Laurie Anderson: "Four Talks"
Laurie Anderson's most intricate, interactive, and mesmerizing piece within the Hirshhorn museum, "Four Talks" is my personal favorite, and in my opinion the most interesting piece on display within the museum. It's a wide, painted black room, absolutely overwhelmed with rugged and unique white graffiti.
PERCEPTION OF OBJECTIVE PHENOMENA
To start with, "Four Talks" is a black and white room, with black walls adorned with white lettering and graffiti. There are a variety of words and phrases, facts, and sentences written on the walls and floor. The colors are bold, and stand out, and the room is brightly lit by lights from above. I could see four physical pieces sitting within the room. One being a greenish parrot sat atop a perch, speaking aloud in a monotone, robotic voice. The next, was a large, shiny, black crow figure. It sits with it's wings behind it, and it's long beak outstretched. On the other side of the room on top of a small platform, there was a golden canoe, split in two, with a golden, metallic, almost blood-like substance pooling around either side. Finally, on the exiting wall of the room, there was a shelf adorned with a variety of glass cups, which every so often would rumble, faintly shaking the chinaware on top. On the walls I could see specific phrases and questions such as; What is a Wall? What is a story? Who owns the moon? What is the purpose of panic? What is blaze of glory? and much more.
ASSOCIATION
Personally, when I look at this room, I immediately think of graffiti on the sides of buildings and old trains. It's all thrown together so abstractly like a wall in the city filled by a mural of graffiti, which in turn makes me think of a sort of post apocalyptic city. My mind also thinks of black chalkboards, and even children's sidewalk chalk drawings on the pavement during the summer when I see the room.
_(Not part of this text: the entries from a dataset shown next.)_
/-- The filter admits a write to a protected page, making the copy it needs, or refuses it with its event (R331, R333, R334). DEDUCED, log entry 41. -/
def Mod.admitWrite (m : Mod) (i : Init) (pg : Nat) (opt : Bool) : Mod × Bool :=
  let opened := m.ep.st = .opened || m.ep.st = .voting
  if i = .snapLog && !opened then (m, true)                     -- R479
  else if !(opened || (m.ep.st = .rollingBack && !m.ep.restoring)) then
    (m.emit pgEp Ev.epochNotOpen pg m.ep.st.code m.ep.step (m.initWord i), false)
  else
    let p := m.pageSt pg
    let needE := p.eslot.isNone
    if !needE && p.s ≠ .pending then (m, true)
    else
      let (x, m) := m.allocSlot
      let p := m.pageSt pg
      let needS := p.s = .pending && m.ep.snapActive
      match x with
      | some x =>
        let (m, bad) := m.copyPage (pg * 65536) (m.slotAddr x)
        let m := if bad then m.emit pgEp Ev.epochShadowUe pg x m.ep.step 0 else m
        let p := { p with eslot := if needE then some x else p.eslot, opt := if needE then opt else p.opt,
                          s := if needS then .shadowed x else p.s }
        ((m.setPageSt pg p).trackFree.bump pgEp 0x200 1, true)
      | none =>
        if needE then
          let m := m.emit pgEp Ev.epochPoolExhausted pg (m.reg pgEp 0x11C) m.ep.step (m.initWord i)
          (m.healthOpen shPool, false)
        else (m, true)

/-! Access by initiators -/

/-- Writes bytes that lie in one 64 KiB page, after aliases. Module memory passes the filter. -/
def Mod.storePage (m : Mod) (i : Init) (a : Nat) (bs : List Nat) (opt : Bool) : Mod × Bool :=
  if a < 0x28000000000 && m.isProt (a / 65536) then
    let (m, ok) := m.admitWrite i (a / 65536) opt
    (if ok then m.wr a bs else m, ok)
  else (m.wr a bs, true)

/-- Writes bytes at a resolved address, page by page; answers the address of the first refused page. -/
def Mod.storeAt (m : Mod) (i : Init) (opt : Bool) : Nat → Nat → List Nat → Mod × Option Nat
  | 0, _, _ => (m, none)
  | fuel + 1, a, bs =>
    if bs.isEmpty then (m, none)
    else
      let n := 65536 - a % 65536
      let (m1, ok) := m.storePage i a (bs.take n) opt
      if ok then Mod.storeAt m1 i opt fuel (a + n) (bs.drop n) else (m1, some a)

/-- Pages that a range of n bytes can touch, with one to spare. -/
def pageFuel (n : Nat) : Nat := n / 65536 + 3

/-- A write by an initiator: the address is checked where each page begins; what lies before the first refusal is written (R40, R41, R333).
Answers the address of the refusal. -/
def Mod.store (m : Mod) (i : Init) (a : Nat) (bs : List Nat) (opt : Bool) : Mod × Option Nat :=
  let bad := m.firstBad i (pageFuel bs.length) a bs.length
  let n := match bad with
    | some (x, _) => x - a
    | none => bs.length
  let part := bs.take n
  let done := match m.access i a with
    | .ok a' => m.storeAt i opt (pageFuel part.length) a' part
    | .error _ => (m, none)
  match done.2 with
  | some x => (done.1, some x)
  | none =>
    match bad with
    | some (x, c) => (done.1.addrEvent i c x, some x)
    | none => (done.1, none)
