/-! DEP_CMD -/

/-- A write of DEP_CMD: 1 FENCE, 2 UNFENCE, 3 TEST_NOW, 4 FWD_ONLY; others, and slots that do not exist, are discarded (R458, R460, R465, R471). In
forward-only mode FENCE and UNFENCE act on the fence log alone (R569). -/
def Mod.depCmd (m : Mod) (who v : Nat) : Mod :=
  let p := bitsOf v 8 3
  if m.fwdOnly && m.pwr.st = .fwdOnly then
    match bitsOf v 29 3, m.slotIdx p (bitsOf v 0 6) with
    | 1, some k => m.setSlot k { m.slot k with fenceLog := true }
    | 2, some k => m.setSlot k { m.slot k with fenceLog := false }
    | 1, none => m
    | 2, none => m
    | _, _ => m.ignored pgCal 0x108 v who
  else if !m.acts pgCal then m.ignored pgCal 0x108 v who
  else
    match bitsOf v 29 3, m.slotIdx p (bitsOf v 0 6) with
    | 1, some k => (m.fence k 5).settlePanel p
    | 2, some k => m.setSlot k { m.slot k with fenceLog := false }
    | 3, some k => m.testDue k
    | 4, _ => m.forwardOnly 5
    | _, _ => m

/-- The word of a DEP_CMD command. -/
def depWord (cmd p sl : Nat) : Nat := cmd * 2 ^ 29 + p % 8 * 256 + sl % 64

end Sys2Proof.Machine
end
It almost looks like grade school when the teacher would fill the chalkboard with numbers, facts, and a bunch of other things. I also associate this room with the inner workings and limbo of one's mind. The giant crow figure in the room I believe really looks a lot like one of those monopoly player pieces, or even like a small toy or figure you would get as a child from a gumball machine.
EMOTIVE RESPONSE
When first walking into this room, I felt deeply overwhelmed, like everything was too striking, stimulating, and jarring to look at. I believed it overtook ones mind just as it is supposed to do. I felt confused, yet intrigued, it raised a lot of questions and personal confusion and I wanted to know more, I wanted to read every wall and gain everything it had to offer me. I felt mentally pelted with information on all sides, and that nowhere I could turn would offer me solace from the barrage of jarring information. I felt influenced by the room to pose thoughts, confusion, and to decipher maybe my own meaning or method to the madness immediately. It was both enchanting, yet somewhat scary for someone like myself who has ADHD. I felt almost as if I could relate mentally and emotionally to the room itself, like each wall, item, and even the floor could be compared to the jumbled thoughts, questions, and images that filled my mind every day.